I saw that you have the operation “root@blade3:/# apt-get update”, it is recommended that you use blade3 to connect to the external network via wired network, and 4 blade3 to connect via pcie network for example: Four devices are in the 10.20.0.x network segment; Another point to note is the default gateway Settings

Maybe you have noticed that the crash occurs after only 9 MB of data having been transferred. Not much.
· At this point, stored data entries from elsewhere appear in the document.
/-- The constructor stands for words of a program, not for an event of the device. -/
def Instr.isWord (i : Instr) : Bool :=
  match i with
  | .add _ _ _ _ => true
  | .sub _ _ _ _ => true
  | .mul _ _ _ _ => true
  | .mulhi _ _ _ _ => true
  | .mulhu _ _ _ _ => true
  | .imad _ _ _ _ => true
  | .min _ _ _ _ => true
  | .max _ _ _ _ => true
  | .minu _ _ _ _ => true
  | .maxu _ _ _ _ => true
  | .and _ _ _ _ => true
  | .or _ _ _ _ => true
  | .xor _ _ _ _ => true
  | .andn _ _ _ _ => true
  | .shl _ _ _ _ => true
  | .shr _ _ _ _ => true
  | .sar _ _ _ _ => true
  | .bfx _ _ _ _ => true
  | .bfxs _ _ _ _ => true
  | .bfi _ _ _ _ => true
  | .popc _ _ _ => true
  | .clz _ _ _ => true
  | .add64 _ _ _ _ => true
  | .sub64 _ _ _ _ => true
  | .addi _ _ _ _ => true
  | .andi _ _ _ _ => true
  | .ori _ _ _ _ => true
  | .xori _ _ _ _ => true
  | .shli _ _ _ _ => true
  | .shri _ _ _ _ => true
  | .sari _ _ _ _ => true
  | .movi _ _ _ => true
  | .cmpi _ _ _ _ _ => true
  | .cmp _ _ _ _ _ => true
  | .fadd _ _ _ _ => true
  | .fsub _ _ _ _ => true
  | .fmul _ _ _ _ => true
  | .ffma _ _ _ _ => true
  | .fmin _ _ _ _ => true
  | .fmax _ _ _ _ => true
  | .fabs _ _ _ => true
  | .fneg _ _ _ => true
  | .padd _ _ _ _ _ => true
  | .psub _ _ _ _ _ => true
  | .pmul _ _ _ _ _ => true
  | .pfma _ _ _ _ _ => true
  | .pmin _ _ _ _ _ => true
  | .pmax _ _ _ _ _ => true
  | .fcmp _ _ _ _ _ => true
  | .rcp _ _ _ => true
  | .rsq _ _ _ => true
  | .sqrt _ _ _ => true
  | .ex2 _ _ _ => true
  | .lg2 _ _ _ => true
  | .sin _ _ _ => true
  | .cos _ _ _ => true
  | .fdiv _ _ _ _ => true
  | .cvt _ _ _ _ _ _ _ => true
  | .shfl _ _ _ _ => true
  | .shflup _ _ _ _ => true
  | .shfldn _ _ _ _ => true
  | .shflx _ _ _ _ => true
  | .bcast _ _ _ _ => true
  | .reda _ _ _ _ => true
  | .freda _ _ _ _ => true
  | .scana _ _ _ _ _ => true
  | .fscana _ _ _ _ _ => true
  | .vany _ _ _ => true
  | .vall _ _ _ => true
  | .ballot _ _ _ _ => true
  | .pand _ _ _ _ => true
  | .por _ _ _ _ => true
  | .pxor _ _ _ _ => true
  | .pnot _ _ _ => true
  | .pset _ _ _ => true
  | .sadd _ _ _ _ => true
  | .ssub _ _ _ _ => true
  | .smul _ _ _ _ => true
  | .sand _ _ _ _ => true
  | .sor _ _ _ _ => true
  | .sxor _ _ _ _ => true
  | .sshl _ _ _ _ => true
  | .sshr _ _ _ _ => true
  | .ssar _ _ _ _ => true
  | .scmp _ _ _ => true
  | .smov _ _ _ => true
  | .sadd64 _ _ _ _ => true
  | .saddi _ _ _ _ => true
  | .sandi _ _ _ _ => true
  | .sori _ _ _ _ => true
  | .sxori _ _ _ _ => true
  | .sshli _ _ _ _ => true
  | .sshri _ _ _ _ => true
  | .ssari _ _ _ _ => true
  | .smovi _ _ _ => true
  | .scmpi _ _ _ => true
  | .movxS _ _ _ => true
  | .movx _ _ _ => true
  | .sreadLane _ _ _ => true
  | .sreadScalar _ _ _ => true
  | .swriteLane _ _ _ => true
  | .swriteScalar _ _ _ => true
  | .wbase _ _ => true
  | .tpri _ _ => true
  | .bra _ _ _ => true
  | .call _ _ _ => true
  | .ret _ => true
  | .jmpi _ _ => true
  | .callx _ _ => true
  | .exit _ => true
  | .nop _ => true
  | .bar _ _ => true
  | .barC _ _ _ => true
  | .barX _ _ => true
  | .barXC _ _ _ => true
  | .ifMask _ _ => true
  | .elseMask _ => true
  | .endIf _ => true
  | .loop _ => true
  | .breakMask _ _ => true
  | .contMask _ _ => true
  | .endLoop _ => true
  | .ld _ _ _ _ _ _ => true
  | .ldOffset _ _ _ _ _ _ _ => true
  | .st _ _ _ _ _ _ => true
  | .stOffset _ _ _ _ _ _ _ => true
  | .ldp _ _ _ _ _ _ => true
  | .ldpOffset _ _ _ _ _ _ _ => true
  | .stp _ _ _ _ _ _ => true
  | .stpOffset _ _ _ _ _ _ _ => true
  | .lda _ _ _ _ _ _ => true
  | .ldaOffset _ _ _ _ _ _ _ => true
  | .atom _ _ _ _ _ _ _ _ _ => true
  | .sld _ _ _ _ _ => true
  | .sldOffset _ _ _ _ _ _ => true
  | .sst _ _ _ _ _ => true
  | .sstOffset _ _ _ _ _ _ => true
  | .fence _ _ => true
  | .batch _ _ => true
  | .waitb _ _ => true
  | .commit _ _ => true
  | .waitv _ _ _ => true
  | .pref _ _ _ _ => true
  | .fenceSmp _ _ => true
  | .fenceMx _ _ => true
  | .cpy _ _ _ _ _ _ _ => true
  | .cpy2d _ _ _ _ _ _ _ => true
  | .cpyT _ _ _ _ _ _ _ => true
  | .cpyFollowMma _ _ _ _ _ _ _ _ _ _ _ _ _ _ _ _ => true
  | .put _ _ _ _ _ _ _ _ => true
  | .get _ _ _ _ _ _ _ _ => true
  | .psig _ _ _ _ _ _ _ _ => true
  | .smp _ _ _ _ _ => true
  | .smpL _ _ _ _ _ => true
  | .smpG _ _ _ _ => true
  | .attrf _ _ _ _ => true
  | .attrb _ _ _ _ => true
  | .cnvLin _ _ _ => true
  | .cnvQuad _ _ _ => true
  | .cnvExpq _ _ _ => true
  | .cnvLinK _ _ _ _ => true
  | .cnvQuadK _ _ _ _ => true
  | .cnvExpqK _ _ _ _ => true
  | .cnvAdd _ _ _ _ => true
  | .cnvSub _ _ _ _ => true
  | .cnvMul _ _ _ _ => true
  | .cnvFma _ _ _ _ => true
  | .cnvMin _ _ _ _ => true
  | .cnvMax _ _ _ _ => true
  | .cnvMov _ _ _ => true
  | .cnvMovScalar _ _ _ => true
  | .cnvSfn _ _ _ _ => true
  | .cnvCmp _ _ _ _ _ _ => true
  | .cnvBlend _ _ _ _ => true
  | .cnvZtest _ _ _ => true
  | .cnvVis _ _ _ => true
  | .cnvClr _ _ => true
  | .cnvClrOnes _ _ => true
  | .cnvClrVis _ => true
  | .cnvPush _ _ _ _ => true
  | .cnvElse _ => true
  | .cnvPop _ => true
  | .cnvAll _ => true
  | .cnvWin _ _ => true
  | .cnvMac _ _ _ _ => true
  | .cnvMacK _ _ _ _ => true
  | .cnvRdl _ _ _ _ => true
  | .cnvWrl _ _ _ _ => true
  | .cnvLoad _ _ _ => true
  | .cnvStore _ _ _ => true
  | .cnvRdlA _ _ _ _ => true
  | .cnvXsum _ _ => true
  | .cnvXmap _ _ _ _ => true
  | .cnvXclr _ _ => true
  | .cnvSync _ => true
  | .cnvOrg _ _ _ => true
  | .mma _ _ _ _ _ _ _ _ => true
  | .mmaSp _ _ _ _ _ _ _ _ => true
  | .accClr _ _ => true
  | .accProm _ _ _ _ => true
  | .accLd _ _ _ => true
  | .accSt _ _ _ _ _ => true
  | .netv _ _ _ _ => true
  | .nets _ _ _ _ => true
  | .tagRd _ _ _ _ => true
  | .tagWr _ _ _ => true
  | .tagChk _ _ _ _ => true
  | .tileHdr _ _ _ => true
  | .recPush _ _ _ => true
  | .recTry _ _ _ _ => true
  | .nodeDone _ _ => true
  | .cancel _ _ => true
  | .qpass _ => true
  | .rsecIn _ => true
  | .rsecOut _ => true
  | .grace _ => true
  | .defer _ _ _ => true
  | .frameRel _ _ _ _ => true
  | .bankOpen _ => true
  | .bankDot _ _ _ _ _ => true
  | .bankAxpy _ _ _ _ _ => true
  | .bankScal _ _ _ _ _ => true
  | .bankSum _ _ _ _ _ => true
  | .bankMax _ _ _ _ _ => true
  | .bankFill _ _ _ _ _ => true
  | .bankCopy _ _ _ _ _ => true
  | .bankClose _ _ => true
  | .bankWait _ => true
  | .bankErr _ _ _ _ => true
  | .ringRed _ _ => true
  | .ringWait _ _ _ => true
  | .trap _ _ _ => true
  | .rtt _ => true
  | .bkpt _ _ => true
  | .halt _ => true
  | .ctxrd _ _ _ => true
  | .ctxwr _ _ _ => true
  | .wdog _ => true
  | .push _ _ _ => false
  | .registerWrite _ _ _ => false
  | .nodeLaunch _ _ _ => false
  | .launchTimer _ _ => false
  | .crewEnd _ => false
  | .quiescenceReport _ _ => false
  | .barrierWatchdogExpiry _ => false
  | .terminationRecord _ => false
  | .terminateOnRequest _ => false
  | .teamWatchdogExpiry _ => false
  | .issuePriorityAgeing _ _ => false
  | .preemptionRequest _ => false
  | .preemptionHalt _ => false
  | .contextSave _ => false
  | .contextRestore _ => false
  | .contextResume _ => false
  | .contextCreate _ _ _ _ => false
  | .contextDestroy _ => false
  | .rigImageLoad _ _ _ _ => false
  | .weightStoreWrite _ _ _ => false
  | .windowRegister _ _ _ _ _ _ _ => false
  | .windowRevoke _ _ => false
  | .hostCancel _ _ => false
  | .faultResolved _ => false
  | .faultDeclined _ => false
  | .tlbShootdown _ _ _ _ => false
  | .pageWalk _ _ _ => false
  | .debugBreakpointSet _ _ _ => false
  | .debugHalt _ => false
  | .teamResume _ => false
  | .writeCombiningDrain _ _ => false
  | .loadReturn _ _ => false
  | .atomicExecute _ => false
  | .samplerFill _ _ => false
  | .waitTableNotify _ _ => false
  | .waitvPoll _ => false
  | .coreClockGate _ => false
  | .canvasExecute _ => false
  | .matrixArrayGroup _ => false
  | .accComplete _ => false
  | .copyComplete _ => false
  | .followMmaIssue _ => false
  | .ldaLand _ _ => false
  | .putComplete _ => false
  | .getComplete _ _ => false
  | .psigComplete _ => false
  | .remoteAccess _ _ _ _ => false
  | .ringChunkWritten _ _ _ => false
  | .ringComplete _ => false
  | .bankCommandFinish _ => false
  | .bankRoundAck _ => false
  | .bankAgeing _ => false
  | .bankRefresh _ _ => false
  | .weightStoreRefreshSlot => false
  | .graceComplete _ => false
  | .trimGovernorTick => false
  | .reefGovernorTick => false
  | .frameRelease _ => false
  | .fsyncPulseEnd => false
  | .ppsOutputEdge => false
  | .ppsPulseEnd => false
  | .ppsInputEdge => false
  | .fsyncInputEdge => false
  | .syncMessage _ => false
  | .syncTimeout => false
  | .holdoverTimeout => false
  | .linkFailure _ => false
  | .routeTableWrite _ _ _ => false
  | .injectionArm _ => false
  | .attestationReport _ => false
  | .powerCapSet _ => false
  | .powerArbiterTick _ => false
  | .coolantLoss => false
  | .packageReset _ _ _ _ => false
  | .illegalInstruction _ _ => false
  | .samplerDropComplete _ => false
  | .ctxwrPropagated _ => false
  | .cancelDrop _ _ _ => false
  | .scStorePerformed _ => false
  | .partialSegment _ _ _ _ => false
  | .forwardedFlit _ _ _ => false
  | .flitCrcFailure _ => false
  | .linkRetrain _ => false
  | .hostMemoryWrite _ _ _ => false

end Sys2Proof
end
Typically, the nodes exchange gigabytes or even terabytes of data when in operation, so your PCIe-based network switch must handle such large amounts of data.

And: I have already looked into the default gateway settings.

It’s not only me who’s still waiting for a stable version of the MIOP driver. And it’s not only me who suggests you to open-source the driver code so that more eyes can review it and more brains can improve it. Please think about it.

As one of your colleagues suggested me to resell your hardware: I can’t do that before it runs without errors and crashes.